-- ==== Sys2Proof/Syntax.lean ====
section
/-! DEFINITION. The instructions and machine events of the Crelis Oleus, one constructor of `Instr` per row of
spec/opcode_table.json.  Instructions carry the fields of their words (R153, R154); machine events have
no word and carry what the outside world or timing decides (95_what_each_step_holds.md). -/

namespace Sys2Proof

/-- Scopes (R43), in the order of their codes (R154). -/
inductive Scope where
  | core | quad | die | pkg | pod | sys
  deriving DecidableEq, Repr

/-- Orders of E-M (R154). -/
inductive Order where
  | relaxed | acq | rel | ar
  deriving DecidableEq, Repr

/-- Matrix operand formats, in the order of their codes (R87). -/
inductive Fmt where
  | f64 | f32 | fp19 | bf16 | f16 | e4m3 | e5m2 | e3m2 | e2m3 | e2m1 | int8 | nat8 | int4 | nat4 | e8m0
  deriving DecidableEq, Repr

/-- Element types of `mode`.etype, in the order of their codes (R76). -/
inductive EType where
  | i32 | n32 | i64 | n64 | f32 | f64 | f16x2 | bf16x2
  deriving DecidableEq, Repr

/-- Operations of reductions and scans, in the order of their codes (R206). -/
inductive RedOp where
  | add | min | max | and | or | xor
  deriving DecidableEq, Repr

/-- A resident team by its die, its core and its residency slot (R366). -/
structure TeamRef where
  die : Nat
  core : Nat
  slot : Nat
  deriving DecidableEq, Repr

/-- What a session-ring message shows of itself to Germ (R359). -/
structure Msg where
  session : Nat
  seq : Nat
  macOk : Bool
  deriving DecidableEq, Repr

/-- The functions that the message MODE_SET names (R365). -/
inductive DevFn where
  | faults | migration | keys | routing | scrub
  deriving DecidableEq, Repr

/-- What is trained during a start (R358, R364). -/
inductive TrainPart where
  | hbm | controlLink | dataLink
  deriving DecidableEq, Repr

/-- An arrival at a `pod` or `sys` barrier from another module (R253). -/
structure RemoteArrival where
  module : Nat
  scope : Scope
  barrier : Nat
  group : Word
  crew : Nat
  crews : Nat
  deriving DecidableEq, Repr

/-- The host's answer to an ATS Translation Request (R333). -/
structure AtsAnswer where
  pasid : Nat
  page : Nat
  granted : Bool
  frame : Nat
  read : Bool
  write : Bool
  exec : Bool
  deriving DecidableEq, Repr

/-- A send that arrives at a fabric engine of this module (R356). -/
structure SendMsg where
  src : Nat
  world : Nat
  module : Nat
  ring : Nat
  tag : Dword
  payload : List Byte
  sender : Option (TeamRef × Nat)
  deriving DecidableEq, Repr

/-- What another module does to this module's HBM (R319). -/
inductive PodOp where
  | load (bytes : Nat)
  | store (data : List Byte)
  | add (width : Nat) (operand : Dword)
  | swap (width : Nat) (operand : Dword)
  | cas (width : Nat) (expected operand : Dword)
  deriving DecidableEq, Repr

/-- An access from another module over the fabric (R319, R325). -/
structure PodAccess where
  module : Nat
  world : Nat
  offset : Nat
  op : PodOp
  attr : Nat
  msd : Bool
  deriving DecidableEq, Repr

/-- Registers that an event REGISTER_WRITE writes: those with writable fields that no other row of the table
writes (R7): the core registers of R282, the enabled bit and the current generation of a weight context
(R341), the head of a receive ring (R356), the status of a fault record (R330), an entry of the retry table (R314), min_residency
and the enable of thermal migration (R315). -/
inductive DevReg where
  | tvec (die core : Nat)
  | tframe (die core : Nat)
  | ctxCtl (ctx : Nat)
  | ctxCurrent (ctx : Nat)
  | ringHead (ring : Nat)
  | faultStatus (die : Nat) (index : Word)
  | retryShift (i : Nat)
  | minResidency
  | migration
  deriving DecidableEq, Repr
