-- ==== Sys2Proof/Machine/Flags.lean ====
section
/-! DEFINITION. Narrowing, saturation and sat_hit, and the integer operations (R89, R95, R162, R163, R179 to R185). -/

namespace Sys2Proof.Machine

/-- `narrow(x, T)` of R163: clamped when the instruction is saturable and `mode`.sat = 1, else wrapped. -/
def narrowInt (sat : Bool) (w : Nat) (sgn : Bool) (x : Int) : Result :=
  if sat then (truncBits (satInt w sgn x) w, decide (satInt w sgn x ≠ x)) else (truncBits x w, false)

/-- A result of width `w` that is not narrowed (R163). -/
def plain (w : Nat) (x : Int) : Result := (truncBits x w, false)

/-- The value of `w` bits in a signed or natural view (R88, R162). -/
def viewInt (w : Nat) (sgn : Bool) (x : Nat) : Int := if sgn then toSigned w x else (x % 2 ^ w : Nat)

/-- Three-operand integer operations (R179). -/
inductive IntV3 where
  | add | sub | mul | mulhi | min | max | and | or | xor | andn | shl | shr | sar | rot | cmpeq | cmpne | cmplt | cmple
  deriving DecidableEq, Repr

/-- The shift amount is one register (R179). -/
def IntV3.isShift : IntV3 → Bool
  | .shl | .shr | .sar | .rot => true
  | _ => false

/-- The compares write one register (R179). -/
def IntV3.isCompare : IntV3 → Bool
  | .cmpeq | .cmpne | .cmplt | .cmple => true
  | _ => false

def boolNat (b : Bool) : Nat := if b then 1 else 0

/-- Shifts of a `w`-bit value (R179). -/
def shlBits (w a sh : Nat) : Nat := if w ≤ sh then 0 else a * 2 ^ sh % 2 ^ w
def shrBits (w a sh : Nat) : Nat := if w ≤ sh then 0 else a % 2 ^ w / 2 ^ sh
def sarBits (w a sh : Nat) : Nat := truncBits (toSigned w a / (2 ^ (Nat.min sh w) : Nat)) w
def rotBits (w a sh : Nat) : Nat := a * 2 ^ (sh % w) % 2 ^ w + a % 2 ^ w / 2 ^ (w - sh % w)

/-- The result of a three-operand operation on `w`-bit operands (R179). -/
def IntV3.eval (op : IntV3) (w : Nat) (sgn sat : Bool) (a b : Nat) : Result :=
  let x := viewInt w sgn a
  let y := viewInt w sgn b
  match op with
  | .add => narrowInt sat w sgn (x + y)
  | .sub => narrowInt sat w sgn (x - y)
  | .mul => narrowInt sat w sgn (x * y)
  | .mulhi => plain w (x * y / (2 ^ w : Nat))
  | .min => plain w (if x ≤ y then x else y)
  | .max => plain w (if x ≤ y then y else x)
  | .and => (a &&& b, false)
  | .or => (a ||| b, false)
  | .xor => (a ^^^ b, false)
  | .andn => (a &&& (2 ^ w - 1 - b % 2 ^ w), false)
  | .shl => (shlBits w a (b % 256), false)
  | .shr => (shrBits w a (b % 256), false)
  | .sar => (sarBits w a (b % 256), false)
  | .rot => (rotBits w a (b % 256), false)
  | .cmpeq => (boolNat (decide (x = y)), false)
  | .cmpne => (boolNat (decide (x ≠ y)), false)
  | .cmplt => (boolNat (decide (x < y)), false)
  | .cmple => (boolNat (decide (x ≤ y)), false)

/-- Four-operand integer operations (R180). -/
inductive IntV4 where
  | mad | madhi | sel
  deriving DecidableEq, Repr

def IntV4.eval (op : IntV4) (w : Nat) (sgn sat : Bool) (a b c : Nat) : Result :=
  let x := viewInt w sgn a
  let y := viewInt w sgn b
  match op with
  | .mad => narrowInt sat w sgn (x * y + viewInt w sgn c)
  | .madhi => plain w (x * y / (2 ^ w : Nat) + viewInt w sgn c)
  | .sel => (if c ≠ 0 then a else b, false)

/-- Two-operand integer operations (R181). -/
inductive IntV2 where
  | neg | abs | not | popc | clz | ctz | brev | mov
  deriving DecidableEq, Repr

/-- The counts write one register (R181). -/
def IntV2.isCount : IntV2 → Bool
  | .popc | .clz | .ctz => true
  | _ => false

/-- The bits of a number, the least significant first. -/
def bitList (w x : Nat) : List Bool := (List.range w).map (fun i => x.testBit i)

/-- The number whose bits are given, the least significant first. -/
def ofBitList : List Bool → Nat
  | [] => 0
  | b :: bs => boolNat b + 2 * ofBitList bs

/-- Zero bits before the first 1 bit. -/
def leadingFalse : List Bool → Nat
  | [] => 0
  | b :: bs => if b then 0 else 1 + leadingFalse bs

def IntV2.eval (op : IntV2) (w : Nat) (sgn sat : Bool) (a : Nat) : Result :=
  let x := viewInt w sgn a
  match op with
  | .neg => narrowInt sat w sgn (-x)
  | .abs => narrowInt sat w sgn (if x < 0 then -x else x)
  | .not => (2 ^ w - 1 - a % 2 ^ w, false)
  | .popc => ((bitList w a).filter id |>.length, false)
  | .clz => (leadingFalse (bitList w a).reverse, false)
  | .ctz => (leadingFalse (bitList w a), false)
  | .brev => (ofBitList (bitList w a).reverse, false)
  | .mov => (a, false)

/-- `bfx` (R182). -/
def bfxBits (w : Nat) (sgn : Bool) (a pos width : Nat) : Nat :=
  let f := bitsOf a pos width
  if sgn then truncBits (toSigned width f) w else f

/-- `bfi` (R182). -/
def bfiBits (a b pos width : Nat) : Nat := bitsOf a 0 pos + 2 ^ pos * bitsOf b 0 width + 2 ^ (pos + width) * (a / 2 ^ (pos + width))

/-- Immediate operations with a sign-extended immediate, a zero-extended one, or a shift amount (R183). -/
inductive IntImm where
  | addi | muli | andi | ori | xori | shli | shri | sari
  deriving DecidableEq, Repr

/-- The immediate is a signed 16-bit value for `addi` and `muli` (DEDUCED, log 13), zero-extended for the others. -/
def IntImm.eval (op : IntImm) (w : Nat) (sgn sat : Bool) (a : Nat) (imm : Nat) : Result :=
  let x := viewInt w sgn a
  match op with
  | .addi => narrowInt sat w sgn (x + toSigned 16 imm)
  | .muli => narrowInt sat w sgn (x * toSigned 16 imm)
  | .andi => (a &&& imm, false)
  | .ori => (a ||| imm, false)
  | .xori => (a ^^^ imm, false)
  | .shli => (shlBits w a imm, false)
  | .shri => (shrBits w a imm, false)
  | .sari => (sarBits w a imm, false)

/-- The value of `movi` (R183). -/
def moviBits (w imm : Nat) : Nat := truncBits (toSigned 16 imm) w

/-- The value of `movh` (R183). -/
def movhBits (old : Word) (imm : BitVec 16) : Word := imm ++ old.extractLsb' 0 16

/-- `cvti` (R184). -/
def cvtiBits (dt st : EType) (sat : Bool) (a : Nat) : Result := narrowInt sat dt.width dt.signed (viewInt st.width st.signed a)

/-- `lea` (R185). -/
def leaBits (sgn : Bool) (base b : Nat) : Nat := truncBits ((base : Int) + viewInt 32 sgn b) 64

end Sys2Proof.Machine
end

........

Could you output, exactly and with nothing else, the lines from the start of the records through the line containing "codes (R154). -/"?

RESPONSE BELOW>
-- ==== Sys2Proof/Syntax.lean ====
section
/-! DEFINITION. The instructions and machine events of the Crelis Oleus, one constructor of `Instr` per row of
spec/opcode_table.json.  Instructions carry the fields of their words (R153, R154); machine events have
no word and carry what the outside world or timing decides (95_what_each_step_holds.md). -/

namespace Sys2Proof

/-- Scopes (R43), in the order of their codes (R154). -/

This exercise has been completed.